Time Monotonicity Enforcement #141

AdityaSripal · 2021-04-26T23:07:45Z

Description

enforce time monotoncity
create time misbehaviour
early return on identical updates
misbehaviour detection within updateclient

closes: #XXXX

Before we can merge this PR, please make sure that all the following items have been
checked off. If any of the checklist items are not applicable, please leave them but
write a little note why.

Targeted PR against correct branch (see CONTRIBUTING.md)
Linked to Github issue with discussion and accepted design OR link to spec that describes this work.
Code follows the module structure standards.
Wrote unit and integration tests
Updated relevant documentation (docs/) or specification (x/<module>/spec/)
Added relevant godoc comments.
Added a relevant changelog entry to the Unreleased section in CHANGELOG.md
Re-reviewed Files changed in the Github PR explorer
Review Codecov Report in the comment section below once CI passes

…HSA-fw94-c6w5-gw8j into aditya/update-client-fix

Co-authored-by: Zarko Milosevic <zarko@informal.systems>

…HSA-fw94-c6w5-gw8j into aditya/update-client-fix

…-c6w5-gw8j into alderfly-ibc-fix

codecov-commenter · 2021-04-26T23:15:43Z

Codecov Report

Merging #141 (76e932a) into main (5b9e3c0) will increase coverage by 13.06%.
The diff coverage is 95.40%.

@@             Coverage Diff             @@
##             main     #141       +/-   ##
===========================================
+ Coverage   65.92%   78.99%   +13.06%     
===========================================
  Files         131      109       -22     
  Lines        8382     6516     -1866     
===========================================
- Hits         5526     5147      -379     
+ Misses       2476     1009     -1467     
+ Partials      380      360       -20

Impacted Files	Coverage Δ
...clients/07-tendermint/types/misbehaviour_handle.go	`85.45% <69.23%> (-5.85%)`	⬇️
modules/core/02-client/keeper/client.go	`98.52% <100.00%> (+0.25%)`	⬆️
.../light-clients/07-tendermint/types/client_state.go	`70.00% <100.00%> (ø)`
...odules/light-clients/07-tendermint/types/header.go	`100.00% <100.00%> (ø)`
.../light-clients/07-tendermint/types/misbehaviour.go	`72.13% <100.00%> (-0.89%)`	⬇️
modules/light-clients/07-tendermint/types/store.go	`89.24% <100.00%> (+0.35%)`	⬆️
...odules/light-clients/07-tendermint/types/update.go	`81.41% <100.00%> (+3.52%)`	⬆️
testing/simapp/encoding.go
testing/simapp/export.go
testing/app.go
... and 19 more

AdityaSripal

I've decided to keep the FrozenHeight to being the height of the offending header that caused misbehaviour. With time misbehaviour i use the larger height. Since we no longer use its specific value, it doesn't really matter so long as its non-zero. @colin-axner argues for just making the height {0-1} since it isn't used for anything other than a boolean value.

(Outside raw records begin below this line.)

theorem sb_pkePolyEnd_p {pl : List Part} {z : State} {s : State} {p : Nat} {o : PkeOp} (hk : sameBut pl z s) (hl : partsIn [.pke, .free] pl = true) : sameBut pl z (pkePolyEnd s p o).1 := by
  unfold pkePolyEnd
  try dsimp only
  repeat' first | (with_reducible first | assumption | rfl | intro _ | apply sb_freeBytes_p | apply sb_setPke) | exact partsIn_trans hl rfl | (refine sb_freeBytes ?_ (by with_reducible assumption) ?_) | split

theorem sb_pkePolyEnd {pl : List Part} {z : State} {s : State} {p : Nat} {o : PkeOp} (hk : sameBut pl z s)  {a : Nat} {t : State} (e : pkePolyEnd s p o = (t, a)) (hl : partsIn [.pke, .free] pl = true) :
    sameBut pl z t := by
  have := sb_pkePolyEnd_p (s := s) (p := p) (o := o) hk hl
  rw [e] at this
  exact this

theorem sb_pkeRawEnd {pl : List Part} {z : State} {s : State} {p : Nat} {o : PkeOp} (hk : sameBut pl z s)  {a : Nat} {t : State} (e : pkeRawEnd s p o = (t, a)) (hl : partsIn [.pke] pl = true) :
    sameBut pl z t := by
  unfold pkeRawEnd at e
  try dsimp only at e
  repeat' split at e
  all_goals cases e
  all_goals repeat' first | (with_reducible first | assumption | rfl | intro _ | apply sb_setPke) | exact partsIn_trans hl rfl | split

theorem sb_pkeRawEnd_p {pl : List Part} {z : State} {s : State} {p : Nat} {o : PkeOp} (hk : sameBut pl z s) (hl : partsIn [.pke] pl = true) : sameBut pl z (pkeRawEnd s p o).1 := sb_pkeRawEnd hk (Prod.eta _).symm hl

theorem sb_pkeCompute_p {pl : List Part} {z : State} {s : State} {p : Nat} {o : PkeOp} (hk : sameBut pl z s) (hl : partsIn [.pke, .free] pl = true) : sameBut pl z (pkeCompute s p o).1 := by
  unfold pkeCompute
  try dsimp only
  repeat' first | (with_reducible first | assumption | rfl | intro _ | apply sb_pkeIntEnd_p | apply sb_pkePointEnd_p | apply sb_pkeRawEnd_p | apply sb_pkePolyEnd_p | apply sb_ite) | exact partsIn_trans hl rfl | (refine sb_pkeIntEnd ?_ (by with_reducible assumption) ?_) | (refine sb_pkePointEnd ?_ (by with_reducible assumption) ?_) | (refine sb_pkeRawEnd ?_ (by with_reducible assumption) ?_) | (refine sb_pkePolyEnd ?_ (by with_reducible assumption) ?_) | split

theorem sb_pkeCompute {pl : List Part} {z : State} {s : State} {p : Nat} {o : PkeOp} (hk : sameBut pl z s)  {a : Nat} {t : State} (e : pkeCompute s p o = (t, a)) (hl : partsIn [.pke, .free] pl = true) :
    sameBut pl z t := by
  have := sb_pkeCompute_p (s := s) (p := p) (o := o) hk hl
  rw [e] at this
  exact this

theorem sb_pkeRelease {pl : List Part} {z : State} {s : State} {p : Nat} {o : PkeOp} (hk : sameBut pl z s) (hl : partsIn [.pke] pl = true) :
    sameBut pl z (pkeRelease s p o) := by
  unfold pkeRelease
  dsimp only
  repeat' first | (with_reducible first | assumption | rfl | intro _ | apply sb_setPke) | exact partsIn_trans hl rfl | split

theorem sb_rawEnd_p {pl : List Part} {z : State} {s : State} {h : Nat} {o : PkeOp} (hk : sameBut pl z s) (hl : partsIn [.pke] pl = true) : sameBut pl z (rawEnd s h o).1 := by
  unfold rawEnd
  try dsimp only
  repeat' first | (with_reducible first | assumption | rfl | intro _ | apply sb_blkPke | apply sb_ite) | exact partsIn_trans hl rfl | split

theorem sb_rawEnd {pl : List Part} {z : State} {s : State} {h : Nat} {o : PkeOp} (hk : sameBut pl z s) {a : Nat} {t : State} (he : rawEnd s h o = (t, a)) (hl : partsIn [.pke] pl = true) : sameBut pl z t := by
  have h' := sb_rawEnd_p hk hl (z := z) (s := s) (h := h) (o := o)
  rw [he] at h'
  exact h'

theorem sb_pkeDone {pl : List Part} {z : State} {s : State} {p : Nat} {o : PkeOp} (hk : sameBut pl z s) (hl : partsIn [.pke, .cores, .free] pl = true) :
    sameBut pl z (pkeDone s p o) := by
  unfold pkeDone
  try dsimp only
  repeat' first | (with_reducible first | assumption | rfl | intro _ | apply sb_rawEnd_p | apply sb_pkeTag_p | apply sb_pushPkeRes | apply sb_pkeRelease | apply sb_pkeCompute_p | apply sb_ite | apply optSb_getD) | exact partsIn_trans hl rfl | (refine sb_rawEnd ?_ (by with_reducible assumption) ?_) | (refine sb_pkeTag ?_ (by with_reducible assumption) ?_) | (refine sb_pkeCompute ?_ (by with_reducible assumption) ?_) | split

theorem sb_execPkeOpEnd {pl : List Part} {z : State} {p : Nat} {s : State} (hk : sameBut pl z s) (hl : partsIn [.pke, .cores, .free] pl = true) :
    OutParts pl z (execPkeOpEnd p s) := by
  unfold execPkeOpEnd
  repeat' first | (with_reducible first | assumption | rfl | intro _ | apply sb_pkeDone | apply sb_ite | apply outSb_ite | apply outSb_next) | exact partsIn_trans hl rfl | split

/-! ### Machine/Db.lean -/

theorem sb_setDb {pl : List Part} {z : State} {s : State} {d : Db} (hk : sameBut pl z s) (hl : partsIn [.spi0] pl = true) :
    sameBut pl z (setDb s d) := by
  unfold setDb
  repeat' first | (with_reducible first | assumption | rfl | intro _ | apply sb_blkSpi0) | exact partsIn_trans hl rfl | split

theorem sb_flashSpoil {pl : List Part} {z : State} {s : State} {sel k n : Nat} (hk : sameBut pl z s) (hl : partsIn [.flash, .free] pl = true) :
    sameBut pl z (flashSpoil s sel k n) := by
  unfold flashSpoil
  try dsimp only
  repeat' first | (with_reducible first | assumption | rfl | intro _ | apply sb_blkFlash | apply sb_flashProgram | apply sb_flashErase | apply sb_setDb | apply sb_freeBytes_p | apply sb_ite) | exact partsIn_trans hl rfl | split

theorem sb_segWriteAt {pl : List Part} {z : State} {s : State} {fk : Bytes} {g c : Nat} {body : Bytes} (hk : sameBut pl z s) (hl : partsIn [.spi0, .flash] pl = true) :
    sameBut pl z (segWriteAt s fk g c body) := by
  unfold segWriteAt
  try dsimp only
  repeat' first | (with_reducible first | assumption | rfl | intro _ | apply sb_blkFlash | apply sb_flashProgram | apply sb_flashErase | apply sb_setDb | apply sb_freeBytes_p | apply sb_ite) | exact partsIn_trans hl rfl | split

theorem sb_segWrite {pl : List Part} {z : State} {s : State} {fk : Bytes} {g : Nat} {body : Bytes} (hk : sameBut pl z s) (hl : partsIn [.spi0, .flash] pl = true) :
    sameBut pl z (segWrite s fk g body) := by
  unfold segWrite
  try dsimp only
  repeat' first | (with_reducible first | assumption | rfl | intro _ | apply sb_blkFlash | apply sb_flashProgram | apply sb_flashErase | apply sb_setDb | apply sb_freeBytes_p | apply sb_segWriteAt | apply sb_ite) | exact partsIn_trans hl rfl | split

theorem sb_segSpoil {pl : List Part} {z : State} {s : State} {g c : Nat} (hk : sameBut pl z s) (hl : partsIn [.spi0, .flash, .free] pl = true) :
    sameBut pl z (segSpoil s g c) := by
  unfold segSpoil
  try dsimp only
  repeat' first | (with_reducible first | assumption | rfl | intro _ | apply sb_blkFlash | apply sb_flashProgram | apply sb_flashErase | apply sb_setDb | apply sb_freeBytes_p | apply sb_flashSpoil | apply sb_ite) | exact partsIn_trans hl rfl | split

theorem sb_segWrites {pl : List Part} {z : State} {s : State} {fk : Bytes} {g : Nat} {body : Bytes} {bad : Nat} (hk : sameBut pl z s) (hl : partsIn [.spi0, .flash, .free] pl = true) :
    sameBut pl z (segWrites s fk g body bad) := by
  unfold segWrites
  try dsimp only
  repeat' first | (with_reducible first | assumption | rfl | intro _ | apply sb_blkFlash | apply sb_flashProgram | apply sb_flashErase | apply sb_setDb | apply sb_freeBytes_p | apply sb_segWriteAt | apply sb_segSpoil | apply sb_ite) | exact partsIn_trans hl rfl | split

theorem sb_dbPage {pl : List Part} {z : State} {s : State} {fk : Bytes} {p kind id : Nat} {body : Bytes} (hk : sameBut pl z s) (hl : partsIn [.spi0, .flash] pl = true) :
    sameBut pl z (dbPage s fk p kind id body) := by
  unfold dbPage
  try dsimp only
  repeat' first | (with_reducible first | assumption | rfl | intro _ | apply sb_blkFlash | apply sb_flashProgram | apply sb_flashErase | apply sb_setDb | apply sb_freeBytes_p | apply sb_ite) | exact partsIn_trans hl rfl | split

theorem optSb_dbWrite {pl : List Part} {z : State} {s : State} {kind id g j : Nat} {body : Bytes} (hk : sameBut pl z s) (hl : partsIn [.spi0, .flash] pl = true) : OptParts pl z (dbWrite s kind id g j body) := by
  unfold dbWrite
  try dsimp only
  repeat' first | (with_reducible first | assumption | rfl | intro _ | apply sb_segWrite | apply sb_dbPage | apply optSb_some | apply optSb_none) | exact partsIn_trans hl rfl | split

theorem sb_dbWrite {pl : List Part} {z : State} {s : State} {kind id g j : Nat} {body : Bytes} (hk : sameBut pl z s)  {t : State} (e : dbWrite s kind id g j body = some t) (hl : partsIn [.spi0, .flash] pl = true) :
    sameBut pl z t := (optSb_dbWrite hk hl).of t e

theorem sb_pageRetire {pl : List Part} {z : State} {s : State} {p : Nat} (hk : sameBut pl z s) (hl : partsIn [.spi0, .flash, .free] pl = true) :
    sameBut pl z (pageRetire s p) := by
  unfold pageRetire
  try dsimp only
  repeat' first | (with_reducible first | assumption | rfl | intro _ | apply sb_blkFlash | apply sb_flashProgram | apply sb_flashErase | apply sb_setDb | apply sb_freeBytes_p | apply sb_flashSpoil | apply sb_ite) | exact partsIn_trans hl rfl | split

theorem sb_pagesTry_p {pl : List Part} {z : State} {s : State} {bad : Nat} (hk : sameBut pl z s) (hl : partsIn [.spi0, .flash, .free] pl = true) :
    sameBut pl z ((pagesTry s bad).1) := by
  unfold pagesTry
  try dsimp only
  repeat' first | (with_reducible first | assumption | rfl | intro _ | apply sb_blkFlash | apply sb_flashProgram | apply sb_flashErase | apply sb_setDb | apply sb_freeBytes_p | apply sb_pageRetire | apply sb_ite) | exact partsIn_trans hl rfl | split

theorem sb_pagesTry {pl : List Part} {z : State} {s : State} {bad : Nat} (hk : sameBut pl z s) {t : State} {n : Nat} (e : pagesTry s bad = (t, n)) (hl : partsIn [.spi0, .flash, .free] pl = true) :
    sameBut pl z t := by
  have := sb_pagesTry_p (bad := bad) hk hl
  rw [e] at this
  exact this

theorem sb_dbStore_p {pl : List Part} {z : State} {s : State} {kind id g j : Nat} {body : Bytes} {fail : Word} (hk : sameBut pl z s) (hl : partsIn [.eng, .spi0, .flash, .free] pl = true) : sameBut pl z (dbStore s kind id g j body fail).1 := by
  unfold dbStore
  try dsimp only
  repeat' first | (with_reducible first | assumption | rfl | intro _ | apply sb_pagesTry_p | apply sb_housekeep | apply sb_dbPage | apply sb_segWrites | apply sb_ite) | exact partsIn_trans hl rfl | (refine sb_pagesTry ?_ (by with_reducible assumption) ?_) | split

theorem sb_dbStore {pl : List Part} {z : State} {s : State} {kind id g j : Nat} {body : Bytes} {fail : Word} (hk : sameBut pl z s) {a : Nat} {t : State} (he : dbStore s kind id g j body fail = (t, a)) (hl : partsIn [.eng, .spi0, .flash, .free] pl = true) : sameBut pl z t := by
  have h' := sb_dbStore_p hk hl (z := z) (s := s) (kind := kind) (id := id) (g := g) (j := j) (body := body) (fail := fail)
  rw [he] at h'
  exact h'

theorem sb_dbPutObj_p {pl : List Part} {z : State} {s : State} {id : Nat} {body : Bytes} {fail : Word} (hk : sameBut pl z s) (hl : partsIn [.eng, .spi0, .flash, .free] pl = true) : sameBut pl z (dbPutObj s id body fail).1 := by
  unfold dbPutObj
  try dsimp only
  repeat' first | (with_reducible first | assumption | rfl | intro _ | apply sb_dbStore_p | apply sb_ite) | exact partsIn_trans hl rfl | (refine sb_dbStore ?_ (by with_reducible assumption) ?_) | split

theorem sb_dbPutObj {pl : List Part} {z : State} {s : State} {id : Nat} {body : Bytes} {fail : Word} (hk : sameBut pl z s) {a : Nat} {t : State} (he : dbPutObj s id body fail = (t, a)) (hl : partsIn [.eng, .spi0, .flash, .free] pl = true) : sameBut pl z t := by
  have h' := sb_dbPutObj_p hk hl (z := z) (s := s) (id := id) (body := body) (fail := fail)
  rw [he] at h'
  exact h'

theorem sb_dbDelObj {pl : List Part} {z : State} {s : State} {id bad : Nat} (hk : sameBut pl z s) (hl : partsIn [.eng, .spi0, .flash, .free] pl = true) :
    sameBut pl z (dbDelObj s id bad) := by
  unfold dbDelObj
  try dsimp only
  repeat' first | (with_reducible first | assumption | rfl | intro _ | apply sb_segWrites | apply sb_housekeep | apply sb_ite) | exact partsIn_trans hl rfl | split

theorem sb_journalAssoc {pl : List Part} {z : State} {s : State} {a : Nat} (hk : sameBut pl z s) (hl : partsIn [.spi0, .flash] pl = true) :
    sameBut pl z (journalAssoc s a) := by
  unfold journalAssoc
  repeat' first | (with_reducible first | assumption | rfl | intro _ | apply optSb_dbWrite | apply sb_ite | apply optSb_getD) | exact partsIn_trans hl rfl | (refine sb_dbWrite ?_ (by with_reducible assumption) ?_) | split

theorem sb_journalAssocIo_p {pl : List Part} {z : State} {s : State} {a : Nat} {fail : Word} (hk : sameBut pl z s) (hl : partsIn [.eng, .spi0, .flash, .free] pl = true) : sameBut pl z (journalAssocIo s a fail).1 := by
  unfold journalAssocIo
  try dsimp only
  repeat' first | (with_reducible first | assumption | rfl | intro _ | apply sb_dbStore_p | apply sb_ite) | exact partsIn_trans hl rfl | (refine sb_dbStore ?_ (by with_reducible assumption) ?_) | split

theorem sb_journalAssocIo {pl : List Part} {z : State} {s : State} {a : Nat} {fail : Word} (hk : sameBut pl z s) {a : Nat} {t : State} (he : journalAssocIo s a fail = (t, a)) (hl : partsIn [.eng, .spi0, .flash, .free] pl = true) : sameBut pl z t := by
  have h' := sb_journalAssocIo_p hk hl (z := z) (s := s) (a := a) (fail := fail)
  rw [he] at h'
  exact h'
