theorem sb_zeroizeCmd {pl : List Part} {z : State} {s : State} {p : Nat × Slot} (hk : sameBut pl z s) (hl : partsIn [.vlt] pl = true) :
    sameBut pl z (zeroizeCmd s p) := by
  unfold zeroizeCmd
  try dsimp only
  repeat' first | (with_reducible first | assumption | rfl | intro _ | apply sb_blkVlt | apply sb_dropKey | apply sb_seasonDrop | apply sb_ite) | exact partsIn_trans hl rfl | split

theorem sb_keyZeroizeCmd {pl : List Part} {z : State} {s : State} {fn : Nat} {d : Bytes} {_io : CmdIo} (hk : sameBut pl z s) (hl : partsIn [.vlt] pl = true) :
    AnsParts pl z (keyZeroizeCmd s fn d _io) := by
  unfold keyZeroizeCmd
  dsimp only
  repeat' first | (with_reducible first | assumption | rfl | intro _ | apply sb_withAssoc | apply sb_zeroizeCmd | apply sb_foldl | apply sb_Ans.noKey | apply sb_id) | exact partsIn_trans hl rfl | split | with_reducible apply ansSb_mk | with_reducible apply AnsParts.st | with_reducible apply AnsParts.after

theorem sb_assocSetCmd {pl : List Part} {z : State} {s : State} {fn : Nat} {d : Bytes} {io : CmdIo} (hk : sameBut pl z s) (hl : partsIn [.vlt, .eng, .spi0, .flash, .free] pl = true) :
    AnsParts pl z (assocSetCmd s fn d io) := by
  unfold assocSetCmd
  refine ansSb_ite (fun _ => sb_Ans.bad hk (partsIn_trans hl rfl)) (fun _ => sb_withAssoc hk (fun a x => ?_) (partsIn_trans hl rfl))
  have h := sb_journalAssocIo_p (a := a) (fail := io.fail)
    (sb_blkVlt (v := { s.vlt with assocs := tput none s.vlt.assocs a (some { x with mirror := dOpnd d 4 = 2 }) }) hk (partsIn_trans hl rfl)) (partsIn_trans hl rfl)
  split
  · rename_i e
    rw [e] at h
    exact sb_Ans.aborted (sb_blkVlt h (partsIn_trans hl rfl))
  · rename_i e
    rw [e] at h
    exact ansSb_mk h fun _ h => h

theorem sb_keyCommitCmd {pl : List Part} {z : State} {s : State} {fn : Nat} {d : Bytes} {_io : CmdIo} (hk : sameBut pl z s) (hl : partsIn [.vlt] pl = true) :
    AnsParts pl z (keyCommitCmd s fn d _io) := by
  unfold keyCommitCmd
  try dsimp only
  repeat' first | (with_reducible first | assumption | rfl | intro _ | apply sb_blkVlt | apply sb_withAssoc | apply sb_dropKey | apply sb_stageKey | apply sb_Ans.noKey | apply sb_Ans.denied | apply sb_ite | apply ansSb_ite | apply sb_id) | exact partsIn_trans hl rfl | split | with_reducible apply ansSb_mk | with_reducible apply AnsParts.st | with_reducible apply AnsParts.after

theorem sb_pinSlot_p {pl : List Part} {z : State} {r : State × Nat} {p : Nat × Slot} (hr : sameBut pl z r.1) (hl : partsIn [.events, .vlt, .evr] pl = true) : sameBut pl z (pinSlot r p).1 := by
  unfold pinSlot
  try dsimp only
  repeat' first | (with_reducible first | assumption | rfl | intro _ | apply sb_blkVlt | apply sb_ite) | exact partsIn_trans hl rfl | (refine sb_slotUse_inl ?_ (by with_reducible assumption) ?_) | (refine sb_slotUse_inr ?_ (by with_reducible assumption) ?_) | split

theorem sb_pinSlot {pl : List Part} {z : State} {r : State × Nat} {p : Nat × Slot} (hr : sameBut pl z r.1) {a : Nat} {t : State} (he : pinSlot r p = (t, a)) (hl : partsIn [.events, .vlt, .evr] pl = true) : sameBut pl z t := by
  have h' := sb_pinSlot_p hr hl (z := z) (r := r) (p := p)
  rw [he] at h'
  exact h'

theorem sb_pinFold {pl : List Part} {z : State} {l : List (Nat × Slot)} {r : State × Nat} (hr : sameBut pl z r.1) (hl : partsIn [.events, .vlt, .evr] pl = true) :
    sameBut pl z (l.foldl pinSlot r).1 := by
  induction l generalizing r with
  | nil => exact hr
  | cons p l ih => exact ih (sb_pinSlot_p hr (partsIn_trans hl rfl))
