-- ==== Sys2Proof/Laws/SameUpdate.lean ====
section
/-! SUPPORT. Which parts of State each operation may change: Update. -/
namespace Sys2Proof.Machine

/-! ### Machine/Layer.lean -/

theorem sb_putBudgets {pl : List Part} {z s : State} {b : List Bud} (h : sameBut pl z s) (hb : budOk b = true) (hl : partsIn [.glb] pl = true) : sameBut pl z (putBudgets s b) :=
  sb_blkGlb h ⟨rfl, rfl, rfl, rfl, rfl⟩ hl

theorem sb_putBcnCfg {pl : List Part} {z : State} {s : State} {w : Word} (hk : sameBut pl z s) (hl : partsIn [.glb] pl = true) :
    sameBut pl z (putBcnCfg s w) := by
  unfold putBcnCfg
  dsimp only
  repeat' first | (with_reducible first | assumption | rfl | intro _ | apply sb_ite) | refine sb_blkGlb ?_ ⟨rfl, rfl, rfl, rfl, rfl⟩ ?_ | refine sb_blkEv ?_ rfl ?_ | apply sb_blkGlbE | exact partsIn_trans hl rfl | split

theorem sb_putPll {pl : List Part} {z : State} {s : State} {v : Bytes} (hk : sameBut pl z s) (hl : partsIn [.clk] pl = true) :
    sameBut pl z (putPll s v) := by
  unfold putPll
  try dsimp only
  repeat' first | (with_reducible first | assumption | rfl | intro _ | apply sb_onClk | apply sb_ite) | exact partsIn_trans hl rfl | split

theorem sb_putTamperParam {pl : List Part} {z : State} {s : State} {v : Bytes} (hk : sameBut pl z s) (hl : partsIn [.tmp] pl = true) :
    sameBut pl z (putTamperParam s v) := by
  unfold putTamperParam
  try dsimp only
  repeat' first | (with_reducible first | assumption | rfl | intro _ | apply sb_blkTmp | apply sb_ite) | exact partsIn_trans hl rfl | split

theorem sb_putDefault {pl : List Part} {z : State} {s : State} {t : Nat} (hk : sameBut pl z s) (hl : partsIn [.tmp] pl = true) :
    sameBut pl z (putDefault s t) := by
  unfold putDefault
  try dsimp only
  repeat' first | (with_reducible first | assumption | rfl | intro _ | apply sb_blkTmp | apply sb_ite) | exact partsIn_trans hl rfl | split

theorem sb_putField {pl : List Part} {z s : State} {t : Nat} {v : Bytes} (h : sameBut pl z s) (ok : t ≠ 4 ∨ fieldOk s t v = true) (hl : partsIn [.glb, .mode, .clk, .cfg, .can0, .can1, .pke, .spi0, .tmp] pl = true) :
    sameBut pl z (putField s t v) := by
  unfold putField
  dsimp only
  split
  · exact sb_putPll h (partsIn_trans hl rfl)
  · exact sb_putBcnCfg h (partsIn_trans hl rfl)
  · exact sb_onClk h (partsIn_trans hl rfl)
  · rcases ok with ok | ok
    · exact absurd rfl ok
    · exact sb_putBudgets h ok (partsIn_trans hl rfl)
  · exact sb_blkGlb h ⟨rfl, rfl, rfl, rfl, rfl⟩ (partsIn_trans hl rfl)
  · exact sb_blkMode h (partsIn_trans hl rfl)
  · exact sb_blkMode h (partsIn_trans hl rfl)
  · exact sb_blkSpi0 h (partsIn_trans hl rfl)
  · exact sb_blkCfg h (partsIn_trans hl rfl)
  · exact sb_blkCfg h (partsIn_trans hl rfl)
  · exact sb_blkTmp h (partsIn_trans hl rfl)
  · exact sb_putTamperParam h (partsIn_trans hl rfl)
  · exact sb_blkCan0 h (partsIn_trans hl rfl)
  · exact sb_blkCan1 h (partsIn_trans hl rfl)
  · exact sb_blkPke h (partsIn_trans hl rfl)
  · exact sb_blkCfg h (partsIn_trans hl rfl)
  · exact h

I figure if we're keeping it, we may as well make it meaningful. Care to weigh in @cwgoes ?

AdityaSripal · 2021-04-26T23:10:54Z

modules/core/02-client/keeper/client.go

+	// If client state is not frozen after clientState CheckHeaderAndUpdateState,
+	// then write the update state changes, and set new consensus state.
+	// Else the update was proof of misbehaviour and we must emit appropriate misbehaviour events.
+	if !newClientState.IsFrozen() {


There was too much confusion regarding separation of responsibilities for detecting misbehaviour here. Because conflicting header can be detected here, but time monotonicity can't. Thus, it makes more sense to just make it the responsibility of client developers to do this correctly so we have clear separation of responsibility.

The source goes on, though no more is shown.